### ASSIGNMENT
All lines holding the word "owner" are to be copied from the records beneath.

### PROVIDED INFORMATION
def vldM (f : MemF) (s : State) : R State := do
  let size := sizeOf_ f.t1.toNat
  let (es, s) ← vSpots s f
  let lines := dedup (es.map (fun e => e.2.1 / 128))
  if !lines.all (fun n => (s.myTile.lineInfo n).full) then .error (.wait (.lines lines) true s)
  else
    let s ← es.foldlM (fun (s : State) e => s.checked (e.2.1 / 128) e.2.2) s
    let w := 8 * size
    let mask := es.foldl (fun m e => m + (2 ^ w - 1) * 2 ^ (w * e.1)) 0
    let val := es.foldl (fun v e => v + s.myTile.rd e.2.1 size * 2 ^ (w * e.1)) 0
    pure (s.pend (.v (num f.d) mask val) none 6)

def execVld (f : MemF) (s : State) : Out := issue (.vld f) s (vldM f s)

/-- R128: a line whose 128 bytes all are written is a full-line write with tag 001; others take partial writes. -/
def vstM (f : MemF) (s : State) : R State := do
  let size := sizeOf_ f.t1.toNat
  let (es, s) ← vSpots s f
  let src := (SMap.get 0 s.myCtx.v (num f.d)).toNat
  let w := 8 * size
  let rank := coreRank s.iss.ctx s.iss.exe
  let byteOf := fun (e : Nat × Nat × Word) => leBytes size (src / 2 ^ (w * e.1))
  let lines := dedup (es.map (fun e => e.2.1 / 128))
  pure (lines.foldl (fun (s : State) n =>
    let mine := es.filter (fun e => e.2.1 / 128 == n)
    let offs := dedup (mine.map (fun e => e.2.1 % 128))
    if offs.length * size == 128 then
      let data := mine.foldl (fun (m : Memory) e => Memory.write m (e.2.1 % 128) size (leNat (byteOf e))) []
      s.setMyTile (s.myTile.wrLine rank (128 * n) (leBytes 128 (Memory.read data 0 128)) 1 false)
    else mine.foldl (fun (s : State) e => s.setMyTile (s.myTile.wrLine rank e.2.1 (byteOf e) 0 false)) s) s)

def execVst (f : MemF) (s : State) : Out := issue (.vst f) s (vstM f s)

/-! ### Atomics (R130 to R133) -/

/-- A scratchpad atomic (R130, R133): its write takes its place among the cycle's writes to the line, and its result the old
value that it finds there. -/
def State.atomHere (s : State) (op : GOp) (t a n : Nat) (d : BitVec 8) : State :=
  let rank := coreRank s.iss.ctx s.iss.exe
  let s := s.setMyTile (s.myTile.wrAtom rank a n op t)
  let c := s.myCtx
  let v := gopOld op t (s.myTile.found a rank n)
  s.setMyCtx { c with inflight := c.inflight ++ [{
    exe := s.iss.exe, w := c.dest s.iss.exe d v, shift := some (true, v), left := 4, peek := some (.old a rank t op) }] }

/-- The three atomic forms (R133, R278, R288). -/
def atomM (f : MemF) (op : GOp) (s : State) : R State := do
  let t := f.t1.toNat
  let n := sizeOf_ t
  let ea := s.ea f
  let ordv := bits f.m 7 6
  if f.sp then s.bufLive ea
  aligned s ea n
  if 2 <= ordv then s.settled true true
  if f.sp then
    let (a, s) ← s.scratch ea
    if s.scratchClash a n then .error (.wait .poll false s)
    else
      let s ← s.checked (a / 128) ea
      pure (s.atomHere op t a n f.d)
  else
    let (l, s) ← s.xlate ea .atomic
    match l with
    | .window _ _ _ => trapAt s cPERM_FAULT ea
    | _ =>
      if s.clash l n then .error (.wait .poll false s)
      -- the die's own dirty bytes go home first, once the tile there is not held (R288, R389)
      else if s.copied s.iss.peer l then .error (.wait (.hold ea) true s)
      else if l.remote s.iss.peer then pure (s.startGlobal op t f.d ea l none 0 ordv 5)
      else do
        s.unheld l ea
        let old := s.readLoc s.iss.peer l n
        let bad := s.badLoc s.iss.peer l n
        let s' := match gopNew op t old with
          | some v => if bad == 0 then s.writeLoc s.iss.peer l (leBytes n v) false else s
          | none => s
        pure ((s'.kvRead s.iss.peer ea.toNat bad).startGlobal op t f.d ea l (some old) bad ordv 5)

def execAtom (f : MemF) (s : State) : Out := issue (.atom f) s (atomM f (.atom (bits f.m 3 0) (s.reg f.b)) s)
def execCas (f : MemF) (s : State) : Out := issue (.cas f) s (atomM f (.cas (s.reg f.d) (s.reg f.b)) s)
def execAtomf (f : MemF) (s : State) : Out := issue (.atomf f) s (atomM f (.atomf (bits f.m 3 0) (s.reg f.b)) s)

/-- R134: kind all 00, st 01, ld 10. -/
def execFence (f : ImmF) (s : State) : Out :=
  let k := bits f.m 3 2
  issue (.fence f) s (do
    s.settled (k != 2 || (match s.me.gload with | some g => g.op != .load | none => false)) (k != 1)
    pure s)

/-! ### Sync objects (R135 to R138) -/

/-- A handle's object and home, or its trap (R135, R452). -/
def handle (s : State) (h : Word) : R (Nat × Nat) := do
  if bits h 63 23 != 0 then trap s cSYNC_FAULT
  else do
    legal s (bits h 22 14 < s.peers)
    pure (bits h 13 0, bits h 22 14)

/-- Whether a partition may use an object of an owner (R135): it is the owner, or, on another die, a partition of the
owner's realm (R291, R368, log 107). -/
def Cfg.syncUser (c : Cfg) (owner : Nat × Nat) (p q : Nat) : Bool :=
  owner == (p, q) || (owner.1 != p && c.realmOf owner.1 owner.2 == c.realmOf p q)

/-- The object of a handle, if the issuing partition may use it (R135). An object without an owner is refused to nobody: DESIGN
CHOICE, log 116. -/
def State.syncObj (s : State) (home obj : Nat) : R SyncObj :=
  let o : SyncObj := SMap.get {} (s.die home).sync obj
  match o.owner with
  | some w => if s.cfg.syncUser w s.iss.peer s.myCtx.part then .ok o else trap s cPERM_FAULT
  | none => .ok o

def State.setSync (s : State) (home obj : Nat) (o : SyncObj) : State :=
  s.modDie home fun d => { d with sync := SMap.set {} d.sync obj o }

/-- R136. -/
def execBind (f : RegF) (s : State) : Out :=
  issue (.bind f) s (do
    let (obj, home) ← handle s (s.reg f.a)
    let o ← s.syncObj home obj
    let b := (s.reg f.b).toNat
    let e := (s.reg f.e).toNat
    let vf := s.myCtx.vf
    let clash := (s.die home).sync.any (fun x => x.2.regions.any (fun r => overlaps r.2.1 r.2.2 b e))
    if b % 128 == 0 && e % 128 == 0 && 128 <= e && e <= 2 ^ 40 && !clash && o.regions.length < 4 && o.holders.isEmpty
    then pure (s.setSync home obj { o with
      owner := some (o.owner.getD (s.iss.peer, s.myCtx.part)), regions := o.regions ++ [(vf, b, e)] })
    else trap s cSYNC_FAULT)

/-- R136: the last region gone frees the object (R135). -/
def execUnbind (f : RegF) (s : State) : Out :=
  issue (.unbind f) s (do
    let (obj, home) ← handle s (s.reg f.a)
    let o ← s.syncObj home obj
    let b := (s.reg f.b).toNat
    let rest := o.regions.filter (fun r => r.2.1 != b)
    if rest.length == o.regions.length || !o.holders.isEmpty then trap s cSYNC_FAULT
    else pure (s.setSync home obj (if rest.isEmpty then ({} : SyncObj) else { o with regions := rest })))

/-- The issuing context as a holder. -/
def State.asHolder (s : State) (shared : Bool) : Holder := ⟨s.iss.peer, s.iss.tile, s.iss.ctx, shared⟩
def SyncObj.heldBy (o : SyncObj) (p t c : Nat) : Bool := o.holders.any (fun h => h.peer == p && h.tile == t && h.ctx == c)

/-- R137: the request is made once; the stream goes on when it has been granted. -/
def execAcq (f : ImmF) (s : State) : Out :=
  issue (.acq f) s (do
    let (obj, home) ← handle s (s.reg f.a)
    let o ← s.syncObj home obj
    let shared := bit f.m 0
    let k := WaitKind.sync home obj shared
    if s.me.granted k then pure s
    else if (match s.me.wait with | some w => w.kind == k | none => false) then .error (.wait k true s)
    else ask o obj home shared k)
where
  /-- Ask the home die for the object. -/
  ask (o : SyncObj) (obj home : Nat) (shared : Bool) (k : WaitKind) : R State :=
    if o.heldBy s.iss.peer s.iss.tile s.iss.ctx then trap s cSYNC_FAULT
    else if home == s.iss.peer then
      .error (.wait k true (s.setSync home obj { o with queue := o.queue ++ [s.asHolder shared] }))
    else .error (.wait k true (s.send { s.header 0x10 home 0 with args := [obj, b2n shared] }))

### COMPLETED EXERCISE
/-- Whether a partition may use an object of an owner (R135): it is the owner, or, on another die, a partition of the
owner's realm (R291, R368, log 107). -/
def Cfg.syncUser (c : Cfg) (owner : Nat × Nat) (p q : Nat) : Bool :=
  owner == (p, q) || (owner.1 != p && c.realmOf owner.1 owner.2 == c.realmOf p q)
/-- The object of a handle, if the issuing partition may use it (R135). An object without an owner is refused to nobody: DESIGN
  match o.owner with
      owner := some (o.owner.getD (s.iss.peer, s.myCtx.part)), regions := o.regions ++ [(vf, b, e)] })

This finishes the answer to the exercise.